Walker often tells his team that they should “figure out which brick is in the wall” Walker believes that overwhelming challenges can be overcome if they can find a way to place one brick. A tried-and-true strategy has been to evaluate obstacles from a first-principles perspective and then try to be open all the ways to the bottom.
He said, “I don’t care about the wall.” Walker says, “I just need to know how to put this brick and evaluate its merits.” Walker is very critical of assumptions. They can confuse the simple truth of whether something works or not. He says engineering school taught him systems thinking approach. “Here are your givens, here is your multitude of variables, and then you can test each variable on their light merits only.” “That’s it. “Don’t make assumptions. Check your bias.”
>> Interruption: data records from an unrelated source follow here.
-- ==== Sys2Proof/Machine/Operands.lean ====
section
/-! DEFINITION. The operand forms: immediates, effective addresses, branch and jump targets (30_encoding.md rule R167). -/

namespace Sys2Proof.Machine

/-- `sext_32(IMM16)`. -/
def sext16 (imm : BitVec 16) : Word := imm.signExtend 32

/-- `zext_32(IMM16)`. -/
def zext16 (imm : BitVec 16) : Word := imm.setWidth 32

/-- `IMM16 : 0x0000`, the immediate of the "hi" forms. -/
def high16 (imm : BitVec 16) : Word := imm ++ 0#16

/-- The effective address `x[A] + sext_32(IMM16)`, modulo 2^32 (40_data_transfer.md rule R200). -/
def State.effective (s : State) (rA : RegNum) (imm : BitVec 16) : Word := s.x rA + sext16 imm

/-- A branch target, `pc + 4 + sext_32(IMM16)` (45_program_control.md rule R330). -/
def State.branchTarget (s : State) (imm : BitVec 16) : Word := s.pc + 4 + sext16 imm

/-- A jump target, `pc[31:28] : IMM26 : 00` (45_program_control.md rule R324). -/
def State.jumpTarget (s : State) (imm : BitVec 26) : Word := s.pc.extractLsb' 28 4 ++ imm ++ 0#2

/-- The number of bits a shift or rotate moves: the five low bits of rB (44_shift_rotate.md rule R300). -/
def shiftCount (v : Word) : Nat := (v.extractLsb' 0 5).toNat

end Sys2Proof.Machine
end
Making decisions is crucial, as is living with them. Walker’s thoughts are honest. Walker says, “Sometimes I make poor decisions, but that’s okay. Sometimes, I make excellent decisions. It doesn’t make me an expert. It is essential to maintain that balance.
Walker rises every morning from 5:30 to 6. He says, “I try to sit with myself & my thoughts for approximately an hour.” Walker’s daughter leaves school around 5:00 p.m., and he ends his day at work. They’ll do errands together. When it’s time to wind down, father or daughter can do meditation.
Being an entrepreneur is hard work. It requires discipline and monotony. “I guess that’s something you don’t see in magazines and big headlines where people see Joe or I was smiling in a newspaper,” he said. They don’t see monotony.”
Walker emphasizes the importance of being grounded, particularly in Los Angeles, a city where there is always something going on. Although the spontaneous, glitzy lifestyle can be appealing, entrepreneurs must also have the ability to approach their day with a sense of seriousness and calm.